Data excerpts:
___
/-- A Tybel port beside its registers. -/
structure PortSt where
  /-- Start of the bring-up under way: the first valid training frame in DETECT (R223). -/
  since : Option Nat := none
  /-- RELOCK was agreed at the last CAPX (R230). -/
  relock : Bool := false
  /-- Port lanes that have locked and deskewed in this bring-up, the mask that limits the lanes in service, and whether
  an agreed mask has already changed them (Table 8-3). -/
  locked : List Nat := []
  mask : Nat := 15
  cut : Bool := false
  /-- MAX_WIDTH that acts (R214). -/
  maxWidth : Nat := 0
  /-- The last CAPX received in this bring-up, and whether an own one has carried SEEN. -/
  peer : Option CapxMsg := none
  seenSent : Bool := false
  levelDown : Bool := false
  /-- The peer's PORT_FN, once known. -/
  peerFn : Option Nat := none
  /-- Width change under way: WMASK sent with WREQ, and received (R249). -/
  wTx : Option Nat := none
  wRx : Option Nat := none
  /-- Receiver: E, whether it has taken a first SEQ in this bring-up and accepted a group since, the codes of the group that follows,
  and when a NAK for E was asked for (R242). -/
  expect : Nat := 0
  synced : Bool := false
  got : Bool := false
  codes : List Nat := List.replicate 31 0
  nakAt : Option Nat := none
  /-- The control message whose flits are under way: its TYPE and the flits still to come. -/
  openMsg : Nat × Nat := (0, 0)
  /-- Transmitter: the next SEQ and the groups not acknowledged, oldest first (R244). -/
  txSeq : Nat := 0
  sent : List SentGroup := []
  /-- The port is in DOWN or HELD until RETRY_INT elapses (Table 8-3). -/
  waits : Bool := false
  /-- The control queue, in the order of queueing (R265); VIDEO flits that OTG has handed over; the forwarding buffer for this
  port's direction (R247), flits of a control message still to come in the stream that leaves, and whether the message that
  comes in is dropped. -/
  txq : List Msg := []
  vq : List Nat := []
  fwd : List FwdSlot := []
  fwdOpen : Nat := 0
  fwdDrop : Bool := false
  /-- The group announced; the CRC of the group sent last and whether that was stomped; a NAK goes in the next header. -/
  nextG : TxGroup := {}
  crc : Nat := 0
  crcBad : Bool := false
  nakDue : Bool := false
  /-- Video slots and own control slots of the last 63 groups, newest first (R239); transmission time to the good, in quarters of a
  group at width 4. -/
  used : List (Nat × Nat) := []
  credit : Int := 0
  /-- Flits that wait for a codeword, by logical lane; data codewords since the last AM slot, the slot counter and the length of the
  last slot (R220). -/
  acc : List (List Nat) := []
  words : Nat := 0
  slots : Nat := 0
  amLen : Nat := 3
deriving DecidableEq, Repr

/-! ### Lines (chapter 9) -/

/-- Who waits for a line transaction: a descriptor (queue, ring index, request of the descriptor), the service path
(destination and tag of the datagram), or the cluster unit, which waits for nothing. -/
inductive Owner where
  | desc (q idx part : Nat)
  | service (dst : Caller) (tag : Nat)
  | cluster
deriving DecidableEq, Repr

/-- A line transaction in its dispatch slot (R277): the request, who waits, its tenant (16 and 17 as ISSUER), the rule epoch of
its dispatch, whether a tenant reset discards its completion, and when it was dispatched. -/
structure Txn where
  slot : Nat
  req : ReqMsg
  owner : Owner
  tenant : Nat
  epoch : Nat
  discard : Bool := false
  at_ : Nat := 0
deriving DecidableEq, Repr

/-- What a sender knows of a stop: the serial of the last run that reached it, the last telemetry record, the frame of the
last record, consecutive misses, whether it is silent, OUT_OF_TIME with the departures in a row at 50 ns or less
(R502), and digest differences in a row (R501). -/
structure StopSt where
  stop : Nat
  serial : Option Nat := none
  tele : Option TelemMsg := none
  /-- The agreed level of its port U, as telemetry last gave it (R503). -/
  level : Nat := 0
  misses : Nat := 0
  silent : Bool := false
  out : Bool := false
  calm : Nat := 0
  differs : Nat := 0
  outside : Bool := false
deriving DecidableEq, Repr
___
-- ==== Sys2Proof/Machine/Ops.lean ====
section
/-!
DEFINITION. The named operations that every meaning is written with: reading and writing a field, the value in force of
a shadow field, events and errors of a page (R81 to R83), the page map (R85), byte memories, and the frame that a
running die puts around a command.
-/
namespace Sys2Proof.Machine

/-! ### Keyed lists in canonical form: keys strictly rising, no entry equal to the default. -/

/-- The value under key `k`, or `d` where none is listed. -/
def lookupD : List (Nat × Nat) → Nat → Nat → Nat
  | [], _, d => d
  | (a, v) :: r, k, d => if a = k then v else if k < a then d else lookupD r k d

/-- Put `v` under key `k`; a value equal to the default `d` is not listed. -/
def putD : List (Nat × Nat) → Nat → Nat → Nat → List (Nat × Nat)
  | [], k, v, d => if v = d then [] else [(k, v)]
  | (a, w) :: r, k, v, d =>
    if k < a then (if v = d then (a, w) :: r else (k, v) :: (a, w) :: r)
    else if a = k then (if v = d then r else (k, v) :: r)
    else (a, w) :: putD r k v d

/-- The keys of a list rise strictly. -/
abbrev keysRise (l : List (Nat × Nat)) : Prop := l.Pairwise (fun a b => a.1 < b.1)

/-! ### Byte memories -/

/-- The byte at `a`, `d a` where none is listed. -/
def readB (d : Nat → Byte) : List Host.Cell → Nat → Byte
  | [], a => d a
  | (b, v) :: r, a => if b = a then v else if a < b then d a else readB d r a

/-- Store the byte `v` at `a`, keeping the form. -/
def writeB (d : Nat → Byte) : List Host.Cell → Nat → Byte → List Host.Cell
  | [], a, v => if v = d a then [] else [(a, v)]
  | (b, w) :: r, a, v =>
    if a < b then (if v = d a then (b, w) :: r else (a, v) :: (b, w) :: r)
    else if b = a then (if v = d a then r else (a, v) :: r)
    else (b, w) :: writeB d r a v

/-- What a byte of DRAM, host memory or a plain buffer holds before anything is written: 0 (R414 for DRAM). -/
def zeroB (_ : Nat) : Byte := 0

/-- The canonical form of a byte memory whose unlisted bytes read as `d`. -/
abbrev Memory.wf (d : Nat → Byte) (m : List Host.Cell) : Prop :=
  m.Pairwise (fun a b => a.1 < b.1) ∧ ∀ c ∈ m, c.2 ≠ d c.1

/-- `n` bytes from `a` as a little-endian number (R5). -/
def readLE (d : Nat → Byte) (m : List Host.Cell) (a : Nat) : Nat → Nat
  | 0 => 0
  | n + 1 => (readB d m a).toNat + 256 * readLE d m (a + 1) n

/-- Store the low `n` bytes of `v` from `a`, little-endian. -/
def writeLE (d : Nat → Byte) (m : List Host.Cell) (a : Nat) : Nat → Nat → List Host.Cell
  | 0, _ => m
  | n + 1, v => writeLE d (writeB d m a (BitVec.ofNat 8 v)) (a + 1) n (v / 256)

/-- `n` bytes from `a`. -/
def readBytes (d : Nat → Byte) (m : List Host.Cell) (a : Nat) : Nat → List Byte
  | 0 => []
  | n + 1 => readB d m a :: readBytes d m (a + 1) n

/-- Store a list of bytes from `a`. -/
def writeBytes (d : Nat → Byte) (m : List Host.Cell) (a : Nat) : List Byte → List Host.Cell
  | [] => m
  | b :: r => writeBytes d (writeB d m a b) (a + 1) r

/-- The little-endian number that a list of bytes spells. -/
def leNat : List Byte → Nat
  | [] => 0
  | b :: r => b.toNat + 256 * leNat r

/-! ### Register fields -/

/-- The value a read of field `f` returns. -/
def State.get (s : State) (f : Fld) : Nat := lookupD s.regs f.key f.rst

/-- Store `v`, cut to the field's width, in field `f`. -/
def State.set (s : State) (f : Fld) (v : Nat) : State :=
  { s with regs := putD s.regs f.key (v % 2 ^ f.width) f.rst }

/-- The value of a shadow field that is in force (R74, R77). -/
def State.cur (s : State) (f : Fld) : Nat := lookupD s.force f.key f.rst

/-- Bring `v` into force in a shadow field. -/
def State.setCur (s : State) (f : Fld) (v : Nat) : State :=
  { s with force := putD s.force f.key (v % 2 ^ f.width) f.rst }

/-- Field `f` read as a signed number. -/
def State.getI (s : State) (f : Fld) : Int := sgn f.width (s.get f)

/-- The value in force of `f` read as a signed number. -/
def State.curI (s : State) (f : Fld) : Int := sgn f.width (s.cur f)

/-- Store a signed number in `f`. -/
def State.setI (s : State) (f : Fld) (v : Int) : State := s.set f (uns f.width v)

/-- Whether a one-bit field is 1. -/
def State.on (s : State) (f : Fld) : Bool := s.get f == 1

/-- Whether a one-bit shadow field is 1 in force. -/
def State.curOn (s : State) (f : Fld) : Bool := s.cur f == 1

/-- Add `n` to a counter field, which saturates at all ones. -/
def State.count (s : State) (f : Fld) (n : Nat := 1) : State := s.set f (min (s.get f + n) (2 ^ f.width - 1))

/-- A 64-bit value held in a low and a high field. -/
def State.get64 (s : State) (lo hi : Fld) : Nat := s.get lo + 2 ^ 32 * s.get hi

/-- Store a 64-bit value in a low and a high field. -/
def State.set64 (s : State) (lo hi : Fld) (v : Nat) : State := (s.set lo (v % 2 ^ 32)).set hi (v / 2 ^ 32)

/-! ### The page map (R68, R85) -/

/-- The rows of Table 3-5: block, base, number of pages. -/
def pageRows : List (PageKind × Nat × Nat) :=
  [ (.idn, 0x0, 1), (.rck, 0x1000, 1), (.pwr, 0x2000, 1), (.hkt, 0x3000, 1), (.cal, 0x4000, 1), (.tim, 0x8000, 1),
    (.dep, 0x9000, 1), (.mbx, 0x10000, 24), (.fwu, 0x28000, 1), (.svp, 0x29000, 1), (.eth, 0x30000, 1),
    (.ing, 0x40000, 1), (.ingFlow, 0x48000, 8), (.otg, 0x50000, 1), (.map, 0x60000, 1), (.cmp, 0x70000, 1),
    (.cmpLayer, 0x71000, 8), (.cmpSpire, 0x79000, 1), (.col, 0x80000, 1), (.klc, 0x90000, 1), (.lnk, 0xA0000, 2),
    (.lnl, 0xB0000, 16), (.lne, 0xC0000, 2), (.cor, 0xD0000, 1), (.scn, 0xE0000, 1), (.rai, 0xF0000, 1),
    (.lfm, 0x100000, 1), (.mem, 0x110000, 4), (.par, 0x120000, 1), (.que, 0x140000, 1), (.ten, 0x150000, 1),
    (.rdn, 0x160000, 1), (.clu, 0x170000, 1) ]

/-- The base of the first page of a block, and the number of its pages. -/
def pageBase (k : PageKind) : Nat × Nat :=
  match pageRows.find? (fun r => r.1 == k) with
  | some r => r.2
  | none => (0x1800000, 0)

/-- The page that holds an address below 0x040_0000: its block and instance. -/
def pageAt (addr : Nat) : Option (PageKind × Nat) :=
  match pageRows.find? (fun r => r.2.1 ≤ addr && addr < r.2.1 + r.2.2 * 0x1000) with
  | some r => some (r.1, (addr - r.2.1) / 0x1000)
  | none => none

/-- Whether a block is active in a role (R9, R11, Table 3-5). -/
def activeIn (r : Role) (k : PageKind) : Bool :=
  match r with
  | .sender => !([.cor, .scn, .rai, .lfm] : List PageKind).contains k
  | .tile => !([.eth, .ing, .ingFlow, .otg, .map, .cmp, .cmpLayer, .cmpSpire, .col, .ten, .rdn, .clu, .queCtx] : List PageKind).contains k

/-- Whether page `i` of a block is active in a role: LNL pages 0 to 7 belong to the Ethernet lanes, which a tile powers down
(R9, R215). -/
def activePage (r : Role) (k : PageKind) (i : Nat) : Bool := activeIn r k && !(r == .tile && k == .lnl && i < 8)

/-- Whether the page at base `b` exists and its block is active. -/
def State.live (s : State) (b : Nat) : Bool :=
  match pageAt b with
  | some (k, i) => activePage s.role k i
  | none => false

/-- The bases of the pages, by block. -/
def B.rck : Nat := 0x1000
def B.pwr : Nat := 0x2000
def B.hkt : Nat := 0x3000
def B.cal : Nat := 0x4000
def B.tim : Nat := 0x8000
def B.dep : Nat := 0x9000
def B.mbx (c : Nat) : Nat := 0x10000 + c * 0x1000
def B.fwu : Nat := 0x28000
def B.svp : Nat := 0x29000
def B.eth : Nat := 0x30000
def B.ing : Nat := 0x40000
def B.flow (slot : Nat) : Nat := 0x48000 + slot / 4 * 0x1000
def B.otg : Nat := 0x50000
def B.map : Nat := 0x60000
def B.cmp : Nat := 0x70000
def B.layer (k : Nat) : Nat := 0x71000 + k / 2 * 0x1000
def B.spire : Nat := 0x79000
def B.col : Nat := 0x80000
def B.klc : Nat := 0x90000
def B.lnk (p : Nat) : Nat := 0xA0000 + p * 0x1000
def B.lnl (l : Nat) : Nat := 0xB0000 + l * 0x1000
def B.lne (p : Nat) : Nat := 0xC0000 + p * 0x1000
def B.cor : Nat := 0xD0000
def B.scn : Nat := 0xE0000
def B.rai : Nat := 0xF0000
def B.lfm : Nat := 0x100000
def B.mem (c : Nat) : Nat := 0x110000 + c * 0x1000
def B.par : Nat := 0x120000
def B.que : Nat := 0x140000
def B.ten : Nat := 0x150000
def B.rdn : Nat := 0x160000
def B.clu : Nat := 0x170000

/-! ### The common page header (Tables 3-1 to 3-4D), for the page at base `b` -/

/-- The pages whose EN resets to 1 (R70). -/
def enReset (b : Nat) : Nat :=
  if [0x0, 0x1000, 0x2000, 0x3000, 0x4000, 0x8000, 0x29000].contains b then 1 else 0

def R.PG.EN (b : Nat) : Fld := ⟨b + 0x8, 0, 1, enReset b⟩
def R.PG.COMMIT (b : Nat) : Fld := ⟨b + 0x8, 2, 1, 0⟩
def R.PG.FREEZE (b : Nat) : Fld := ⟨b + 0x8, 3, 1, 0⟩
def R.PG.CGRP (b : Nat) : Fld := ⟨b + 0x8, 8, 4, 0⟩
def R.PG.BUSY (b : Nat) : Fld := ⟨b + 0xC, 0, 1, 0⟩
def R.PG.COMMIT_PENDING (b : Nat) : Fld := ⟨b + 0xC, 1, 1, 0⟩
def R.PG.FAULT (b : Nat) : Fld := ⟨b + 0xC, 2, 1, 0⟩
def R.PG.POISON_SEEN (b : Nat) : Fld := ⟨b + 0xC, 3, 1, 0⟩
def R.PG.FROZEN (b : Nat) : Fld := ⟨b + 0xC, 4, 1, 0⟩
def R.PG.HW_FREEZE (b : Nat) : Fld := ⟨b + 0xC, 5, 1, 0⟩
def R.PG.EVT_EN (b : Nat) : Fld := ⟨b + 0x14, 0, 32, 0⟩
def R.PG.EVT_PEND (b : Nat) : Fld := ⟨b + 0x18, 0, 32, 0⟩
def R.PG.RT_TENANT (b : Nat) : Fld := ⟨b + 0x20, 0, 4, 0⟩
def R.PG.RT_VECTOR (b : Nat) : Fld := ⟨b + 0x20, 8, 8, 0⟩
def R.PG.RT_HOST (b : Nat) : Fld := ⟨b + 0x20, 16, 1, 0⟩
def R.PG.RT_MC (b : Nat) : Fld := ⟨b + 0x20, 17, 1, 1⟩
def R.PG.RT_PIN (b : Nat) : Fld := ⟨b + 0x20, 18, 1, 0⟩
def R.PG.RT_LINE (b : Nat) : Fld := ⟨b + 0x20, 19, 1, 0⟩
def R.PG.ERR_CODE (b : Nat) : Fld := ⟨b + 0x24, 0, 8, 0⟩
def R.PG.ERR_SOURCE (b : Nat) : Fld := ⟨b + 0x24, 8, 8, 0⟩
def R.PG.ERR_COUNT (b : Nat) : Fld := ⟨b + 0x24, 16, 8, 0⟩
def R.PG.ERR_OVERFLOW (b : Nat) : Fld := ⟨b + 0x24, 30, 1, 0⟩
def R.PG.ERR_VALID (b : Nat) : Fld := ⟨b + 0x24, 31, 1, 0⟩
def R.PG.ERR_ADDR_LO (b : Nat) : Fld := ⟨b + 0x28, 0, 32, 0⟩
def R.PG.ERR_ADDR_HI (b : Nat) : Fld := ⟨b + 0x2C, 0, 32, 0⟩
___
For this task, write out exactly the lines of the entries above, starting at the line with "at_ : Nat := 0" and ending at the line with "level : Nat := 0", both included, and no others.

> RESULT FOR THIS EXERCISE
  at_ : Nat := 0
deriving DecidableEq, Repr

/-- What a sender knows of a stop: the serial of the last run that reached it, the last telemetry record, the frame of the
last record, consecutive misses, whether it is silent, OUT_OF_TIME with the departures in a row at 50 ns or less
(R502), and digest differences in a row (R501). -/
structure StopSt where
  stop : Nat
  serial : Option Nat := none
  tele : Option TelemMsg := none
  /-- The agreed level of its port U, as telemetry last gave it (R503). -/
  level : Nat := 0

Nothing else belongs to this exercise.